▶ _Task item_
Please print only the top portion of the entries below, ending with the line that contains "15 (R367). -/", exactly as written.

Top of Data under study

/-- Change one rail's board-table entry. -/
def modEntryOf (n : Nat) (f : RailEntry → RailEntry) (s : State) : State :=
  { s with rail.rail := s.rail.rail.updN n fun r => { r with entry := f r.entry } }

/-- A voltage within what a rail entry may hold (R366). -/
def voltOk (v : Nat) : Bool := decide (500 ≤ v) && decide (v ≤ 6000)

/-- One RAIL_MAPw word: values 8 to 14 count as 15 (R367). -/
def mapWord (w v : Nat) (m : Tab Nat 96) : Tab Nat 96 :=
  let f (m : Tab Nat 96) (i : Nat) : Tab Nat 96 :=
    m.updN (8 * w + i) fun _ => if wf' v (4 * i) 4 < 8 then wf' v (4 * i) 4 else 15
  (List.range 8).foldl f m

/-- DETAIL of group BOOT: kind, reason, section type. -/
def bootDetail (kind reason type : Nat) : Nat := kind + reason * 256 + type * 4096

/-- An event of group BOOT whose reason the spec does not number: the reason is open (log entry 18). -/
def bootEvent (kind type : Nat) (cls : Class) (s : State) : State :=
  let r := freshBits 4 s
  raise 41 cls (bootDetail kind r.1.toNat type) r.2

/-- A word of the rail map holds a value from 8 to 14, which counts as none (R367). -/
def mapReserved (v : Nat) : Bool := (List.range 8).any fun i => decide (8 ≤ wf' v (4 * i) 4 ∧ wf' v (4 * i) 4 < 15)

/-- Image fields of the rails (RAIL_n_*, RAIL_MAPw). -/
def imgRails (o v : Nat) (s : State) : Option State :=
  match arrayAt o 0x0C0500 4 12 with
  | some (w, 0) =>
    some (whenS (mapReserved v) (bootEvent 3 5 .minor) { s with rail.map := mapWord w v s.rail.map })
  | _ => match arrayAt o 0x0C0000 0x40 8 with
  | some (n, 0x08) =>
    some { s with rail.rail := s.rail.rail.updN n fun r => { r with
      vSet := wf' v 0 16, iLim := wf' v 16 16, entry.vDefault := wf' v 0 16 } }
  | some (n, 0x10) =>
    applyIf (decide (1 ≤ wf' v 16 8) && decide (1 ≤ wf' v 24 8) && decide (wf' v 24 8 ≤ 200))
      (modEntryOf n (fun e => { e with
        used := wb v 0, seq := wf' v 1 3, linkPrev := wb v 4, seqDelay := wf' v 8 8,
        rsense := wf' v 16 8, ssTime := wf' v 24 8 }) s)
  | some (n, 0x14) =>
    applyIf (voltOk (wf' v 0 16) && voltOk (wf' v 16 16))
      (modEntryOf n (fun e => { e with vMin := wf' v 0 16, vMax := wf' v 16 16 }) s)
  | some (n, 0x18) =>
    some (modEntryOf n (fun e => { e with kp := wf' v 0 16, ki := wf' v 16 16 }) s)
  | some (n, 0x1C) =>
    applyIf (decide (1 ≤ wf' v 24 8) && decide (wf' v 24 8 ≤ 100))
      (modEntryOf n (fun e => { e with
        kc := wf' v 0 16, retryMax := wf' v 16 4, ocTime := wf' v 24 8 }) s)
  | some (n, 0x20) =>
    applyIf (decide (100 ≤ wf' v 0 16) && decide (wf' v 0 16 ≤ 20000))
      (modEntryOf n (fun e => { e with iMax := wf' v 0 16 }) s)
  | _ => none

/-- Thresholds of a class and its ceiling, changed together (R412). -/
def imgClass (light : Bool) (f : ClassLimits → ClassLimits) (s : State) : State :=
  modClass light (fun c => { c with lim := f c.lim, ceiling := f c.ceiling }) s

/-- Image fields of power, thermal and calibration registers. -/
def imgPower (o v : Nat) (s : State) : Option State :=
  if o = 0x0D0008 then
    applyIf (decide (1 ≤ wf' v 24 8) && decide (0x048 ≤ wf' v 0 10) && decide (wf' v 0 10 ≤ 0x3B0))
      { s with pwr.wakeTimeoutMs := wf' v 24 8, pwr.imageBase := wf' v 0 10 }
  else match arrayAt o 0x0E0020 0x10 2 with
  | some (c, 0) =>
    some (imgClass (c == 1) (fun l => { l with warn := wsf v 0 16, throttle := wsf v 16 16 }) s)
  | some (c, 4) =>
    some (imgClass (c == 1) (fun l => { l with shutdown := wsf v 0 16, hShutdown := wf' v 16 8 }) s)
  | some (c, 8) =>
    some (imgClass (c == 1) (fun l => { l with hWarn := wf' v 0 8, hThrottle := wf' v 8 8 }) s)
  | _ => match arrayAt o 0x0E0100 4 24 with
  | some (k, 0) =>
    some { s with thm.sensor := s.thm.sensor.updN k fun x => { x with used := wb v 7, light := wb v 6 } }
  | _ =>
  if o = 0x0E0204 then
    applyIf (decide (0x010 ≤ wf' v 0 12) && decide (wf' v 0 12 ≤ 0xFF0) &&
        (wf' v 16 16 == 0 || decide (60 ≤ wf' v 16 16)))
      { s with thm.calDt := wf' v 0 12, thm.calMaxS := wf' v 16 16 }
  else none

Bottom of Data under study

▶ _Exercise output_
/-- Change one rail's board-table entry. -/
def modEntryOf (n : Nat) (f : RailEntry → RailEntry) (s : State) : State :=
  { s with rail.rail := s.rail.rail.updN n fun r => { r with entry := f r.entry } }

/-- A voltage within what a rail entry may hold (R366). -/
def voltOk (v : Nat) : Bool := decide (500 ≤ v) && decide (v ≤ 6000)

/-- One RAIL_MAPw word: values 8 to 14 count as 15 (R367). -/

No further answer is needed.